授業が終わるや否や、クラスメイトの速水が自分のノートをもって俺の席にやってきた。

「書いてるよ」
「お、ちょっと写させてくんない?書く前に消されちゃってさ。」
「ああ、はい。」

サンキュー、とノートを並べて書き写し始める速水。俺の前の席の奴が退くと、その椅子を借りて俺の机でノートを書き始めた。

「…よし、できた。サンキュ。御幸、ノートきれいだよな」
「そう?普通じゃない?」
「いやいや、読みやすい字だし。」

突然俺をほめだす速水を少し訝しみつつ、ノートをしまう。すると速水はまだ席から退かず、何か言いたそうにもごもごし始めた。

「…あのさ、御幸…」
「よーっす、イケメンコンビ!」

そこへ倉持が割って入ってきて、速水は誤魔化すように笑った。

「あはは、なんだよ、それ?」
「野次馬が見てるぜ〜。」

倉持がにやにやと示す先には、廊下に詰め掛けている1年の女子たち。俺と速水がそっちを見たことで、キャーッと悲鳴が上がった。

「すげーな。1年に噂が広まったんだなー。
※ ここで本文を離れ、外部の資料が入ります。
-- ==== Sys2Proof/Laws/State.lean ====
section
/-! SUPPORT. What an update of one part of the state leaves, field by field, and what it writes. -/
namespace Sys2Proof.Machine

/-! `setUnit` writes only `units`. -/
@[simp] theorem setUnit_part (u) (r) (s : State) : (setUnit u r s).part = s.part := rfl
@[simp] theorem setUnit_lifecycle (u) (r) (s : State) : (setUnit u r s).lifecycle = s.lifecycle := rfl
@[simp] theorem setUnit_priorLifecycle (u) (r) (s : State) : (setUnit u r s).priorLifecycle = s.priorLifecycle := rfl
@[simp] theorem setUnit_ownerPort (u) (r) (s : State) : (setUnit u r s).ownerPort = s.ownerPort := rfl
@[simp] theorem setUnit_policy (u) (r) (s : State) : (setUnit u r s).policy = s.policy := rfl
@[simp] theorem setUnit_power (u) (r) (s : State) : (setUnit u r s).power = s.power := rfl
@[simp] theorem setUnit_pwrEvents (u) (r) (s : State) : (setUnit u r s).pwrEvents = s.pwrEvents := rfl
@[simp] theorem setUnit_backup (u) (r) (s : State) : (setUnit u r s).backup = s.backup := rfl
@[simp] theorem setUnit_watch (u) (r) (s : State) : (setUnit u r s).watch = s.watch := rfl
@[simp] theorem setUnit_tap (u) (r) (s : State) : (setUnit u r s).tap = s.tap := rfl
@[simp] theorem setUnit_owner (u) (r) (s : State) : (setUnit u r s).owner = s.owner := rfl
@[simp] theorem setUnit_boot (u) (r) (s : State) : (setUnit u r s).boot = s.boot := rfl
@[simp] theorem setUnit_snap (u) (r) (s : State) : (setUnit u r s).snap = s.snap := rfl
@[simp] theorem setUnit_clocks (u) (r) (s : State) : (setUnit u r s).clocks = s.clocks := rfl
@[simp] theorem setUnit_strap (u) (r) (s : State) : (setUnit u r s).strap = s.strap := rfl
@[simp] theorem setUnit_strapNext (u) (r) (s : State) : (setUnit u r s).strapNext = s.strapNext := rfl
@[simp] theorem setUnit_ports (u) (r) (s : State) : (setUnit u r s).ports = s.ports := rfl
@[simp] theorem setUnit_funcs (u) (r) (s : State) : (setUnit u r s).funcs = s.funcs := rfl
@[simp] theorem setUnit_domains (u) (r) (s : State) : (setUnit u r s).domains = s.domains := rfl
@[simp] theorem setUnit_domCfg (u) (r) (s : State) : (setUnit u r s).domCfg = s.domCfg := rfl
@[simp] theorem setUnit_queues (u) (r) (s : State) : (setUnit u r s).queues = s.queues := rfl
@[simp] theorem setUnit_engine (u) (r) (s : State) : (setUnit u r s).engine = s.engine := rfl
@[simp] theorem setUnit_ops (u) (r) (s : State) : (setUnit u r s).ops = s.ops := rfl
@[simp] theorem setUnit_opSeq (u) (r) (s : State) : (setUnit u r s).opSeq = s.opSeq := rfl
@[simp] theorem setUnit_moor (u) (r) (s : State) : (setUnit u r s).moor = s.moor := rfl
@[simp] theorem setUnit_lanes (u) (r) (s : State) : (setUnit u r s).lanes = s.lanes := rfl
@[simp] theorem setUnit_pipes (u) (r) (s : State) : (setUnit u r s).pipes = s.pipes := rfl
@[simp] theorem setUnit_legacy (u) (r) (s : State) : (setUnit u r s).legacy = s.legacy := rfl
@[simp] theorem setUnit_pairs (u) (r) (s : State) : (setUnit u r s).pairs = s.pairs := rfl
@[simp] theorem setUnit_curves (u) (r) (s : State) : (setUnit u r s).curves = s.curves := rfl
@[simp] theorem setUnit_curveRegs (u) (r) (s : State) : (setUnit u r s).curveRegs = s.curveRegs := rfl
@[simp] theorem setUnit_rng (u) (r) (s : State) : (setUnit u r s).rng = s.rng := rfl
@[simp] theorem setUnit_arb (u) (r) (s : State) : (setUnit u r s).arb = s.arb := rfl
@[simp] theorem setUnit_keys (u) (r) (s : State) : (setUnit u r s).keys = s.keys := rfl
@[simp] theorem setUnit_flash (u) (r) (s : State) : (setUnit u r s).flash = s.flash := rfl
@[simp] theorem setUnit_keeper (u) (r) (s : State) : (setUnit u r s).keeper = s.keeper := rfl
@[simp] theorem setUnit_ints (u) (r) (s : State) : (setUnit u r s).ints = s.ints := rfl
@[simp] theorem setUnit_mpus (u) (r) (s : State) : (setUnit u r s).mpus = s.mpus := rfl
@[simp] theorem setUnit_log (u) (r) (s : State) : (setUnit u r s).log = s.log := rfl
@[simp] theorem setUnit_recorders (u) (r) (s : State) : (setUnit u r s).recorders = s.recorders := rfl
@[simp] theorem setUnit_health (u) (r) (s : State) : (setUnit u r s).health = s.health := rfl
@[simp] theorem setUnit_card (u) (r) (s : State) : (setUnit u r s).card = s.card := rfl
@[simp] theorem setUnit_rf (u) (r) (s : State) : (setUnit u r s).rf = s.rf := rfl
@[simp] theorem setUnit_daymark (u) (r) (s : State) : (setUnit u r s).daymark = s.daymark := rfl
@[simp] theorem setUnit_tick (u) (r) (s : State) : (setUnit u r s).tick = s.tick := rfl
@[simp] theorem setUnit_free (u) (r) (s : State) : (setUnit u r s).free = s.free := rfl
@[simp] theorem setUnit_outs (u) (r) (s : State) : (setUnit u r s).outs = s.outs := rfl
@[simp] theorem setUnit_pending (u) (r) (s : State) : (setUnit u r s).pending = s.pending := rfl

/-! `useFree` writes only `free`. -/
@[simp] theorem useFree_part (s : State) : (useFree s).part = s.part := rfl
@[simp] theorem useFree_lifecycle (s : State) : (useFree s).lifecycle = s.lifecycle := rfl
@[simp] theorem useFree_priorLifecycle (s : State) : (useFree s).priorLifecycle = s.priorLifecycle := rfl
@[simp] theorem useFree_ownerPort (s : State) : (useFree s).ownerPort = s.ownerPort := rfl
@[simp] theorem useFree_policy (s : State) : (useFree s).policy = s.policy := rfl
@[simp] theorem useFree_units (s : State) : (useFree s).units = s.units := rfl
@[simp] theorem useFree_power (s : State) : (useFree s).power = s.power := rfl
@[simp] theorem useFree_pwrEvents (s : State) : (useFree s).pwrEvents = s.pwrEvents := rfl
@[simp] theorem useFree_backup (s : State) : (useFree s).backup = s.backup := rfl
@[simp] theorem useFree_watch (s : State) : (useFree s).watch = s.watch := rfl
@[simp] theorem useFree_tap (s : State) : (useFree s).tap = s.tap := rfl
@[simp] theorem useFree_owner (s : State) : (useFree s).owner = s.owner := rfl
@[simp] theorem useFree_boot (s : State) : (useFree s).boot = s.boot := rfl
@[simp] theorem useFree_snap (s : State) : (useFree s).snap = s.snap := rfl
@[simp] theorem useFree_clocks (s : State) : (useFree s).clocks = s.clocks := rfl
@[simp] theorem useFree_strap (s : State) : (useFree s).strap = s.strap := rfl
@[simp] theorem useFree_strapNext (s : State) : (useFree s).strapNext = s.strapNext := rfl
@[simp] theorem useFree_ports (s : State) : (useFree s).ports = s.ports := rfl
@[simp] theorem useFree_funcs (s : State) : (useFree s).funcs = s.funcs := rfl
@[simp] theorem useFree_domains (s : State) : (useFree s).domains = s.domains := rfl
@[simp] theorem useFree_domCfg (s : State) : (useFree s).domCfg = s.domCfg := rfl
@[simp] theorem useFree_queues (s : State) : (useFree s).queues = s.queues := rfl
@[simp] theorem useFree_engine (s : State) : (useFree s).engine = s.engine := rfl
@[simp] theorem useFree_ops (s : State) : (useFree s).ops = s.ops := rfl
@[simp] theorem useFree_opSeq (s : State) : (useFree s).opSeq = s.opSeq := rfl
@[simp] theorem useFree_moor (s : State) : (useFree s).moor = s.moor := rfl
@[simp] theorem useFree_lanes (s : State) : (useFree s).lanes = s.lanes := rfl
@[simp] theorem useFree_pipes (s : State) : (useFree s).pipes = s.pipes := rfl
@[simp] theorem useFree_legacy (s : State) : (useFree s).legacy = s.legacy := rfl
@[simp] theorem useFree_pairs (s : State) : (useFree s).pairs = s.pairs := rfl
@[simp] theorem useFree_curves (s : State) : (useFree s).curves = s.curves := rfl
@[simp] theorem useFree_curveRegs (s : State) : (useFree s).curveRegs = s.curveRegs := rfl
@[simp] theorem useFree_rng (s : State) : (useFree s).rng = s.rng := rfl
@[simp] theorem useFree_arb (s : State) : (useFree s).arb = s.arb := rfl
@[simp] theorem useFree_keys (s : State) : (useFree s).keys = s.keys := rfl
@[simp] theorem useFree_flash (s : State) : (useFree s).flash = s.flash := rfl
@[simp] theorem useFree_keeper (s : State) : (useFree s).keeper = s.keeper := rfl
@[simp] theorem useFree_ints (s : State) : (useFree s).ints = s.ints := rfl
@[simp] theorem useFree_mpus (s : State) : (useFree s).mpus = s.mpus := rfl
@[simp] theorem useFree_log (s : State) : (useFree s).log = s.log := rfl
@[simp] theorem useFree_recorders (s : State) : (useFree s).recorders = s.recorders := rfl
@[simp] theorem useFree_health (s : State) : (useFree s).health = s.health := rfl
@[simp] theorem useFree_card (s : State) : (useFree s).card = s.card := rfl
@[simp] theorem useFree_rf (s : State) : (useFree s).rf = s.rf := rfl
@[simp] theorem useFree_daymark (s : State) : (useFree s).daymark = s.daymark := rfl
@[simp] theorem useFree_tick (s : State) : (useFree s).tick = s.tick := rfl
@[simp] theorem useFree_outs (s : State) : (useFree s).outs = s.outs := rfl
@[simp] theorem useFree_pending (s : State) : (useFree s).pending = s.pending := rfl

/-! `emit` writes only `outs`. -/
@[simp] theorem emit_part (o) (s : State) : (emit o s).part = s.part := rfl
@[simp] theorem emit_lifecycle (o) (s : State) : (emit o s).lifecycle = s.lifecycle := rfl
@[simp] theorem emit_priorLifecycle (o) (s : State) : (emit o s).priorLifecycle = s.priorLifecycle := rfl
@[simp] theorem emit_ownerPort (o) (s : State) : (emit o s).ownerPort = s.ownerPort := rfl
@[simp] theorem emit_policy (o) (s : State) : (emit o s).policy = s.policy := rfl
@[simp] theorem emit_units (o) (s : State) : (emit o s).units = s.units := rfl
@[simp] theorem emit_power (o) (s : State) : (emit o s).power = s.power := rfl
@[simp] theorem emit_pwrEvents (o) (s : State) : (emit o s).pwrEvents = s.pwrEvents := rfl
@[simp] theorem emit_backup (o) (s : State) : (emit o s).backup = s.backup := rfl
@[simp] theorem emit_watch (o) (s : State) : (emit o s).watch = s.watch := rfl
@[simp] theorem emit_tap (o) (s : State) : (emit o s).tap = s.tap := rfl
@[simp] theorem emit_owner (o) (s : State) : (emit o s).owner = s.owner := rfl
@[simp] theorem emit_boot (o) (s : State) : (emit o s).boot = s.boot := rfl
@[simp] theorem emit_snap (o) (s : State) : (emit o s).snap = s.snap := rfl
@[simp] theorem emit_clocks (o) (s : State) : (emit o s).clocks = s.clocks := rfl
@[simp] theorem emit_strap (o) (s : State) : (emit o s).strap = s.strap := rfl
@[simp] theorem emit_strapNext (o) (s : State) : (emit o s).strapNext = s.strapNext := rfl
@[simp] theorem emit_ports (o) (s : State) : (emit o s).ports = s.ports := rfl
@[simp] theorem emit_funcs (o) (s : State) : (emit o s).funcs = s.funcs := rfl
@[simp] theorem emit_domains (o) (s : State) : (emit o s).domains = s.domains := rfl
@[simp] theorem emit_domCfg (o) (s : State) : (emit o s).domCfg = s.domCfg := rfl
@[simp] theorem emit_queues (o) (s : State) : (emit o s).queues = s.queues := rfl
@[simp] theorem emit_engine (o) (s : State) : (emit o s).engine = s.engine := rfl
@[simp] theorem emit_ops (o) (s : State) : (emit o s).ops = s.ops := rfl
@[simp] theorem emit_opSeq (o) (s : State) : (emit o s).opSeq = s.opSeq := rfl
@[simp] theorem emit_moor (o) (s : State) : (emit o s).moor = s.moor := rfl
@[simp] theorem emit_lanes (o) (s : State) : (emit o s).lanes = s.lanes := rfl
@[simp] theorem emit_pipes (o) (s : State) : (emit o s).pipes = s.pipes := rfl
@[simp] theorem emit_legacy (o) (s : State) : (emit o s).legacy = s.legacy := rfl
@[simp] theorem emit_pairs (o) (s : State) : (emit o s).pairs = s.pairs := rfl
@[simp] theorem emit_curves (o) (s : State) : (emit o s).curves = s.curves := rfl
@[simp] theorem emit_curveRegs (o) (s : State) : (emit o s).curveRegs = s.curveRegs := rfl
@[simp] theorem emit_rng (o) (s : State) : (emit o s).rng = s.rng := rfl
@[simp] theorem emit_arb (o) (s : State) : (emit o s).arb = s.arb := rfl
@[simp] theorem emit_keys (o) (s : State) : (emit o s).keys = s.keys := rfl
@[simp] theorem emit_flash (o) (s : State) : (emit o s).flash = s.flash := rfl
@[simp] theorem emit_keeper (o) (s : State) : (emit o s).keeper = s.keeper := rfl
@[simp] theorem emit_ints (o) (s : State) : (emit o s).ints = s.ints := rfl
@[simp] theorem emit_mpus (o) (s : State) : (emit o s).mpus = s.mpus := rfl
@[simp] theorem emit_log (o) (s : State) : (emit o s).log = s.log := rfl
@[simp] theorem emit_recorders (o) (s : State) : (emit o s).recorders = s.recorders := rfl
@[simp] theorem emit_health (o) (s : State) : (emit o s).health = s.health := rfl
@[simp] theorem emit_card (o) (s : State) : (emit o s).card = s.card := rfl
@[simp] theorem emit_rf (o) (s : State) : (emit o s).rf = s.rf := rfl
@[simp] theorem emit_daymark (o) (s : State) : (emit o s).daymark = s.daymark := rfl
@[simp] theorem emit_tick (o) (s : State) : (emit o s).tick = s.tick := rfl
@[simp] theorem emit_free (o) (s : State) : (emit o s).free = s.free := rfl
@[simp] theorem emit_pending (o) (s : State) : (emit o s).pending = s.pending := rfl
」
「サッカー部の速水か、野球部の御幸か、ってやつ?」
「そーそー」

「……。」
「……。」

クラスの男どもが囃し立てた。そういう派閥があることも、一部の女子に騒がれていることも、一応自覚している。速水も同じようで、俺を見て、困ったように笑った。
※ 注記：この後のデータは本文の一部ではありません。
set_option maxRecDepth 8000 in
theorem witness_RecordersMeasureAndFreeze :
    let c (sub : BitVec 8) (outLen : Nat) (pb : Bytes) : AdminCmd := {
      dom := 255, idx := 0, desc := 0x8A :: sub :: zeros 42 ++ le 4 outLen ++ zeros 16, pb := pb, ready := true }
    let e : RecEntry := { rseq := 7, kind := 1, sev := 0, code := 5, tick := 9, cycle := 0, place := 0, data := [] }
    let st (k : AdminCmd) : State := { power := { phase := .ready }, engine := { serving := [k] }
                                       recorders := { recs := [(recKey 9 5, { slots := [(255, e)] })], cursor := 255
                                                      selCluster := 9, selTile := 15, auto := true, freeze := true } }
    let b : Bytes := [9, 15] ++ le 2 256 ++ zeros 4
    (cmdReady (st (c 0 16400 b)) 255 0x8A 0 (c 0 16400 b) ∧ evBodyOk (st (c 0 16400 b)) (c 0 16400 b) = true ∧
      dOutLen (c 0 16400 b).desc = 16 + 64 * leAt b 2 2) ∧
    (cmdReady (st (c 1 0 b)) 255 0x8A 1 (c 1 0 b) ∧ evBodyOk (st (c 1 0 b)) (c 1 0 b) = true ∧
      logRefusal (st (c 1 0 b)) = none ∧ recFrozen (st (c 1 0 b)) (evKey (c 1 0 b)) = true) ∧
    ((getRec (st (c 0 0 b)) (selKey (st (c 0 0 b)))).slots.find? (fun x => x.1 == 255) = some (255, e)) ∧
    (tilePresent .g1640 3 3 = true ∧ recMode ({ power := { phase := .ready } } : State) 3 3 = false ∧
      (getRec (st (c 0 0 b)) (recKey 9 5)).slots.length ≤ 256) := by
  simp only [cmdReady]; decide

set_option maxRecDepth 8000 in
theorem witness_WatchDecidesAlarms :
    let l (i : Nat) (n : Option Nat) : Watch := { sticky := 2 ^ i, first := [⟨i, n⟩, ⟨17, none⟩] }
    let s1 : State := { power := { phase := .ready }, lifecycle := .operational, watch := l 16 (some 2) }
    let s2 : State := { power := { phase := .backupOnly }, lifecycle := .operational, watch := l 16 (some 2) }
    let s3 : State := { power := { phase := .stopping }, lifecycle := .operational, watch := l 0 none, backup := { kek := zeros 32, kekPresent := true } }
    let s4 : State := { power := { phase := .ready }, lifecycle := .operational, watch := l 0 (some 3), backup := { kek := zeros 32, kekPresent := true }, domains := [(7, { session := some { method := 0, credential := 0, kMac := [], kPw := [], lastTick := 0 } })] }
    let s5 : State := { power := { phase := .ready }, watch := l 18 (some 0) }
    let s6 : State := { power := { phase := .backupOnly }, watch := l 18 (some 0) }
    let s7 : State := { power := { phase := .ready }, lifecycle := .operational, watch := { l 7 (some 2) with resp := List.replicate 19 1 } }
    let s8 : State := { power := { phase := .backupOnly }, watch := l 0 none }
    let w : BitVec 19 := 0x10000
    ((s1.watch.first.filter fun x => nbit w.toNat x.source) = [⟨16, some 2⟩] ∧ inForce s1 = 0 ∧ watchResp s1 16 = 2) ∧
    ((s2.watch.first.filter fun x => nbit w.toNat x.source) = [⟨16, some 2⟩] ∧ watchBackup 16 = true) ∧
    ((s3.watch.first.filter fun x => nbit (1 : BitVec 19).toNat x.source) = [⟨0, none⟩] ∧ watchResp s3 0 = 3 ∧
      nbit (0x7FFFF : BitVec 19).toNat 0 = true) ∧
    ((s4.watch.first.filter fun x => nbit (1 : BitVec 19).toNat x.source) = [⟨0, some 3⟩] ∧ watchResp s4 0 = 3 ∧ inForce s4 = 0) ∧
    ((s6.watch.first.filter fun x => nbit (0x40000 : BitVec 19).toNat x.source) = [⟨18, some 0⟩] ∧ watchBackup 18 = false) ∧
    ((s7.watch.first.filter fun x => nbit (0x80 : BitVec 19).toNat x.source) = [⟨7, some 2⟩] ∧ watchResp s7 7 = 1) ∧
    (monitored s5 18 = true ∧ monitored s6 18 = false ∧ monitored s8 0 = true) := by
  decide

set_option maxRecDepth 8000 in
theorem witness_WatchIsConfigured :
    let c (op sub : BitVec 8) (target : Nat) (pb : Bytes) : AdminCmd := {
      dom := 192, idx := 0, desc := op :: sub :: (zeros 6 ++ le 4 target ++ zeros 52), pb := pb, ready := true }
    let low : AdminCmd := c 0x8F 0x10 (2 ^ 32 - 1) [11, 1, 0, 0, 0, 0, 0, 0]
    let high : AdminCmd := c 0x8F 0x10 (2 ^ 32 - 1) [18, 3, 0, 0, 0, 0, 0, 0]
    let fuse : AdminCmd := c 0x8F 0x11 (2 ^ 32 - 1) [18, 0, 0, 0, 0, 0, 0, 0]
    let clr : AdminCmd := c 0x8F 0x12 (2 ^ 32 - 1) (zeros 8)
    let time : AdminCmd := c 0x8E 0 0 (le 8 (2 ^ 56 - 1 - 2 ^ 40))
    let b : State := { power := { phase := .ready }, ownerPort := 3, lifecycle := .operational }
    let s1 : State := { b with engine := { serving := [low] } }
    let s2 : State := { b with engine := { serving := [high] } }
    let s3 : State := { b with engine := { serving := [fuse] }, watch := { fuseArm := some 18, sticky := 2 ^ 18, first := [⟨18, none⟩] } }
    let s4 : State := { b with engine := { serving := [clr] }, watch := { restrict := true } }
    let s5 : State := { b with engine := { serving := [time] } }
    let s6 : State := { b with engine := { serving := [clr] }, watch := { active := 2 ^ 18, resp := List.replicate 19 1 } }
    let s7 : State := { s3 with keys := { approval := some { id := approvalId fuse, m := 0, roles := 0 } } }
    let s8 : State := { s1 with keys := { approval := some { id := approvalId low, m := 0, roles := 0 } } }
    (cmdReady s1 192 0x8F 0x10 low ∧ watchRefusal s1 low = none) ∧ (cmdReady s2 192 0x8F 0x10 high ∧ watchRefusal s2 high = none) ∧
    (cmdReady s3 192 0x8F 0x11 fuse ∧ watchRefusal s3 fuse = none) ∧ cmdReady s7 192 0x8F 0x11 fuse ∧ cmdReady s8 192 0x8F 0x10 low ∧
    (cmdReady s4 192 0x8F 0x12 clr ∧ watchRefusal s4 clr = none ∧ stillAlarms s4 1 1 = false ∧ stillAlarms s6 1 1 = true) ∧
    (cmdReady s5 192 0x8E 0 time ∧ aTarget time.desc = 0 ∧ time.pb.length = 8 ∧ leAt time.pb 0 8 < 2 ^ 56 ∧
      nbit (leAt time.pb 0 8) 40 = false ∧ logRefusal s5 = none) := by
  simp only [cmdReady]; decide

set_option maxRecDepth 8000 in
theorem witness_CustodiansUnlock :
    let c (op sub : BitVec 8) (out : Nat) (pb : Bytes) : AdminCmd := {
      dom := 192, idx := 0, desc := op :: sub :: (zeros 42 ++ le 4 out ++ zeros 16), pb := pb, ready := true }
    let x : Ceremony := { id := zeros 32, who := [254, 7], fails := 4 }
    let a : Approval := { id := zeros 32, m := 2, roles := 1, who := [7] }
    let op : AdminCmd := c 0x8C 0 32 []
    let p0 : AdminCmd := c 0x8D 0 4 (1 :: 254 :: zeros 6)
    let p1 : AdminCmd := c 0x8D 1 4 (0 :: 254 :: zeros 6)
    let b : State := { power := { phase := .ready }, ownerPort := 3, units := [(unitKey .rng, { en := true, st := .on })] }
    let s1 : State := { b with lifecycle := .zeroised, engine := { serving := [op] } }
    let s2 : State := { b with lifecycle := .operational, engine := { serving := [op] } }
    let s3 : State := { b with lifecycle := .zeroised, engine := { serving := [p0] }, watch := { ceremony := some x } }
    let s4 : State := { b with lifecycle := .operational, engine := { serving := [p1] }, keys := { approval := some a } }
    let s5 : State := { b with lifecycle := .zeroised, engine := { serving := [p0] } }
    let s6 : State := { b with lifecycle := .operational, engine := { serving := [p1] } }
    let s7 : State := { s3 with lifecycle := .locked, units := [] }
    (cmdReady s1 192 0x8C 0 op ∧ aTarget op.desc = 0 ∧ devLocked s1 = true ∧ dOutLen op.desc = 32 ∧
      unlockRefusal s1 = none ∧ devLocked s2 = false ∧ cmdReady s2 192 0x8C 0 op ∧ drawWaits s1 = false) ∧
    (cmdReady s3 192 0x8D 0 p0 ∧ presentRefusal s3 p0 = none ∧ dOutLen p0.desc = 4 ∧ openCeremony s3 = some x ∧
      cmdReady s5 192 0x8D 0 p0 ∧ presentRefusal s5 p0 = none ∧ openCeremony s5 = none) ∧
    (cmdReady s4 192 0x8D 1 p1 ∧ presentRefusal s4 p1 = none ∧ dOutLen p1.desc = 4 ∧ devLocked s4 = false ∧
      s4.keys.approval = some a ∧ cmdReady s6 192 0x8D 1 p1 ∧ presentRefusal s6 p1 = none ∧ s6.keys.approval = none) ∧
    kprRuns s3 = true ∧ s3.watch.ceremony = some x ∧ cmdReady s7 192 0x8D 0 p0 := by
  simp only [cmdReady]; decide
「ちょっと倉持!せっかくイケメンが並んでて眼福なんだからどいてよ!」
「ア!?チッ、んだよ…」

クラスの女子にキレられて、どきゃあいいんだろ、と倉持は素直に自分の席に戻った。

「…で、何?なんか言いかけてたけど」
「え?あ…」

気を取り直して、外野を無視して速水に尋ねると、速水はぎこちなく頭をかいた。

「いや…、やっぱいいや。」
「…?」

しかしそうはにかんで、速水は席に戻っていった。
普段特にそんなに話さないのに、いったい何だったのだろう。何となく気になりつつ、俺はスコアブックを開いた。



***



「今日監督遅れるらしいぜ。」
「マジ?ラッキー」

「御幸!ちょっといい?」

放課後、倉持と部活へと急いでいると、速水が追いかけてきた。

「速水?何?」

昼に言いかけてやめた話だろうか。気になるけど、今は時間がない。

「部活行くトコなんだけど…」
「あ、わかってる。大丈夫。すぐだから」

俺も部活だし、とスポーツバッグを持ち上げて見せる速水。

「あー…倉持、先行ってて」

そこまで言うならと、倉持に声をかけると、倉持も不思議そうにしながら頷いて、足早に去っていく。

「ごめんな。ちょっとこっち。」

速水はそう言って、俺を先導して人の少ない階段の踊り場までやってきた。

「で…何?」

こんな人目を避けて、改まるような話とは。速水は気さくで人気者だが、今年初めて同じクラスになり、当たり障りなく仲良くも悪くもないクラスメイトだっただけに、全く身に覚えがない。

「あのさ…変なこと聞くんだけど…」
「?」
「1年の花城さんって…知ってるよな?」

ぎこちない笑みに、照れと動揺を隠して、らしくなくいっぱいいっぱいの顔で聞いてくる速水。
俺は目が点になった。

「…花城?」

つい先日のことを思い起こす。…あの花城のことだよな、もちろん。

「知ってるけど…?」
「…だよな、仲いいの?」
「は?」

待て待て…いったい何の話だこれは…。
昨日少ししゃべっただけだぞ、俺は。

「仲…?別に普通だけど」
「普通…か…。はは…」
「え?何?何の話?」
「……。」

速水は何かを言うのを迷うような、ためらうような、もどかしい顔をした。
まさか…?

「…え、速水、花城のこと好きなの?」

だとしても、俺には関係ないし、あの美女のことだから、驚きもしないけど…。
そんな気持ちで尋ねたのだが、速水は見たことないくらい余裕のない、真っ赤な顔になった。

「……俺さ、」

そして何かを決意したように話し出した。

「花城さんのこと…昨日、呼び出したんだよね」
「……。」

あ……。それって、まさか。

「告白……しようと思って。」

階下の喧騒が遠く感じる。速水は必死な顔で俺を見た。

「でも……御幸と一緒に、いただろ?」
「いや、あれは偶然で!」
「え?」
「俺もなんつーか、その…」

なんとなく、俺も手紙をもらったとは言いづらい。

「…たまたまあそこで用があって。」
「用?」
「とにかく、速水が思ってるようなのじゃないから。」

全然、違うから、と手を振って否定すると、速水は安どしたように、そして照れ臭そうにはにかんだ。

「なんだ、そっか…」
「……。」

…なんか、こっちが恥ずかしい。

「…あ!ごめん、それだけ。忙しいとこ悪かったな。」

じゃあ、と速水は階段を急いで降りて行った。
俺も遅刻する前に寮へ行って着替えねば。
なんだか腹の底がむずむずと落ち着かないまま、俺は階段を駆け下りた。